** Problem statement **
Of all the entries below, retype only the lines from the one with "(∀ h : List" through the one with "hostRead .reqW s", exactly as they appear.

** Collected data **

● ● ● ● ● ● ●

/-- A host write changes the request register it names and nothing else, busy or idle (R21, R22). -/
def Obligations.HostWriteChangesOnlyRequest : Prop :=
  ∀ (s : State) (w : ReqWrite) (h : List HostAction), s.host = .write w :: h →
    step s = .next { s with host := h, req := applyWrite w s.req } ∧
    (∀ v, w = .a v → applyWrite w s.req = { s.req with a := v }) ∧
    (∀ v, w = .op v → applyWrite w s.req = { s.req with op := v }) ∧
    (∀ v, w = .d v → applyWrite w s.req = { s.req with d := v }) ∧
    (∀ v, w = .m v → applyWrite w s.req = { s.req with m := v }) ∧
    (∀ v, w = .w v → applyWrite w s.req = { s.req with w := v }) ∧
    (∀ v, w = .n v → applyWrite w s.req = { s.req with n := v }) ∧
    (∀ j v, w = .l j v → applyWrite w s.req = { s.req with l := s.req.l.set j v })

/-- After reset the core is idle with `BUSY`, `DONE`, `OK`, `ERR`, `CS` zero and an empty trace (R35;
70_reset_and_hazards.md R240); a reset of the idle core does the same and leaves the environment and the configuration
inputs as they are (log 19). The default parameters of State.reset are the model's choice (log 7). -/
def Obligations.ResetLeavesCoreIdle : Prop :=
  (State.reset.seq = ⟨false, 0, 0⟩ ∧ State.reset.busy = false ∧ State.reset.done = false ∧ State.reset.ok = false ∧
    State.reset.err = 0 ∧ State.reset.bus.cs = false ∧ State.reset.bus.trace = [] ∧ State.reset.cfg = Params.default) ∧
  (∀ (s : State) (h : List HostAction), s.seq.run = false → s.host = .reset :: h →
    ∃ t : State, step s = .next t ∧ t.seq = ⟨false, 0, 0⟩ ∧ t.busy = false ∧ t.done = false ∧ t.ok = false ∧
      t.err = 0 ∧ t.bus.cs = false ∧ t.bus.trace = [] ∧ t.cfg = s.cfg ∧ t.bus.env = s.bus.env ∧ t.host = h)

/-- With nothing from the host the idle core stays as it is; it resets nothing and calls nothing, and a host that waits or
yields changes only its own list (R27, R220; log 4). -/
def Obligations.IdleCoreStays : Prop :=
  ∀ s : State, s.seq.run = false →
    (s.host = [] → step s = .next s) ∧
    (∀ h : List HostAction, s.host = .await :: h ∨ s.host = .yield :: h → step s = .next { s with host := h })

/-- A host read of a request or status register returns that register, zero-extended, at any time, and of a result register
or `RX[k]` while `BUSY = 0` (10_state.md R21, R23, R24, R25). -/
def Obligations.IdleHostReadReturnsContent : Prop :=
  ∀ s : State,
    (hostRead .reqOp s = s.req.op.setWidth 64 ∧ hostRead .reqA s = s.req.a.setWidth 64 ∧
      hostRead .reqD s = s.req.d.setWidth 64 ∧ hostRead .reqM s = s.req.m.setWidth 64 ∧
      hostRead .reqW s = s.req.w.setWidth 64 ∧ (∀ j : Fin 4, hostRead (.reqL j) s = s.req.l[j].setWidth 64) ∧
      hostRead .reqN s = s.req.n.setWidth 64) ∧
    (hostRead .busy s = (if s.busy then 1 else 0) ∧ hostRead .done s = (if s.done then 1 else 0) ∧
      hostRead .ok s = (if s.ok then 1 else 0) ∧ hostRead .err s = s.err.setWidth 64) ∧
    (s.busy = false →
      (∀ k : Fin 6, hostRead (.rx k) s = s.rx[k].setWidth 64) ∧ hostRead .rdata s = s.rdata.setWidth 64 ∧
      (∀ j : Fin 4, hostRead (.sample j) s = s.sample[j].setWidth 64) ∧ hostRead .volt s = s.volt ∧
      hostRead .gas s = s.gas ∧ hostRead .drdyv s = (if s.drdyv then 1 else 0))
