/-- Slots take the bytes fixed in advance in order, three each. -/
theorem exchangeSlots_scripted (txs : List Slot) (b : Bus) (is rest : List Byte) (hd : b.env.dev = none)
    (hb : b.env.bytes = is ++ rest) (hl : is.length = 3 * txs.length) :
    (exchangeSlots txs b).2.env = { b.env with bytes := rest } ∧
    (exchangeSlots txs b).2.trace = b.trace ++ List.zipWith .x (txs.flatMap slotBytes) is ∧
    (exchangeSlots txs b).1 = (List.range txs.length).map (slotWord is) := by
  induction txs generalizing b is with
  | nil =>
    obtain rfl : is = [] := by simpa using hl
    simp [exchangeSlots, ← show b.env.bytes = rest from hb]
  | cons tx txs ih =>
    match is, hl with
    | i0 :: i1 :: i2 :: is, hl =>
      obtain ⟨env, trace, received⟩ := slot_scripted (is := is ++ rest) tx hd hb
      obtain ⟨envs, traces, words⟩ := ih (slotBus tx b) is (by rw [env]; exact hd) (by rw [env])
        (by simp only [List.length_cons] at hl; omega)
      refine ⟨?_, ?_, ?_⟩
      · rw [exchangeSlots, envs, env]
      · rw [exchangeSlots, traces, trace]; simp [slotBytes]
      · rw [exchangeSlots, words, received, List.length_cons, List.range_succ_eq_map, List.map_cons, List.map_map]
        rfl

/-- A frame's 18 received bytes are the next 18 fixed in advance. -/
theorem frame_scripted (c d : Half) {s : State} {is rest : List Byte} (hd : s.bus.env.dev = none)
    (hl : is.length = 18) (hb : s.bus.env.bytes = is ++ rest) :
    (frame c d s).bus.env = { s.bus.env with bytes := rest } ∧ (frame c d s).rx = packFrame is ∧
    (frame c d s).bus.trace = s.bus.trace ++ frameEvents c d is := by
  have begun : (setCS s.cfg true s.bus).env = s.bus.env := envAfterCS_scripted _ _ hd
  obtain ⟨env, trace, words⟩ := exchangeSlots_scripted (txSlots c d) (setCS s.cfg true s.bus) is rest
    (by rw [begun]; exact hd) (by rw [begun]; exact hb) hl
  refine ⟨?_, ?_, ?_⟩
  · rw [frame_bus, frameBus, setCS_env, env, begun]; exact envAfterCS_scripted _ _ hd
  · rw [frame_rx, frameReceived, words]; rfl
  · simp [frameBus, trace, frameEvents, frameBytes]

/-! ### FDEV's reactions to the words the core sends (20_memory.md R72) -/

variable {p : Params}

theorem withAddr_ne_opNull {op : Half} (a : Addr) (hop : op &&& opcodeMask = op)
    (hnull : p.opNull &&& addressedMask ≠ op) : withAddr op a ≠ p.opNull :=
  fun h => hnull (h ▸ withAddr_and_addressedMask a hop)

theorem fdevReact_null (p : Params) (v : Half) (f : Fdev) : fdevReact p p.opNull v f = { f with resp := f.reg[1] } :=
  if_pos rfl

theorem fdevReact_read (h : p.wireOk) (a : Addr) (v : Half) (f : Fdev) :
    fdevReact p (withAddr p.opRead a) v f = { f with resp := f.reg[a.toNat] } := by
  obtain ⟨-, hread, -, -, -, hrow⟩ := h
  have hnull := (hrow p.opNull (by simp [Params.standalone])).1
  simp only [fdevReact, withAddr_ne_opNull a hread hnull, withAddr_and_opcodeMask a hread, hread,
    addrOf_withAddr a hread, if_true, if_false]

● ● ● ● ● ● ●

** Answer to the exercise **
    (∀ h : List HostAction, s.host = .await :: h ∨ s.host = .yield :: h → step s = .next { s with host := h })

/-- A host read of a request or status register returns that register, zero-extended, at any time, and of a result register
or `RX[k]` while `BUSY = 0` (10_state.md R21, R23, R24, R25). -/
def Obligations.IdleHostReadReturnsContent : Prop :=
  ∀ s : State,
    (hostRead .reqOp s = s.req.op.setWidth 64 ∧ hostRead .reqA s = s.req.a.setWidth 64 ∧
      hostRead .reqD s = s.req.d.setWidth 64 ∧ hostRead .reqM s = s.req.m.setWidth 64 ∧
      hostRead .reqW s = s.req.w.setWidth 64 ∧ (∀ j : Fin 4, hostRead (.reqL j) s = s.req.l[j].setWidth 64) ∧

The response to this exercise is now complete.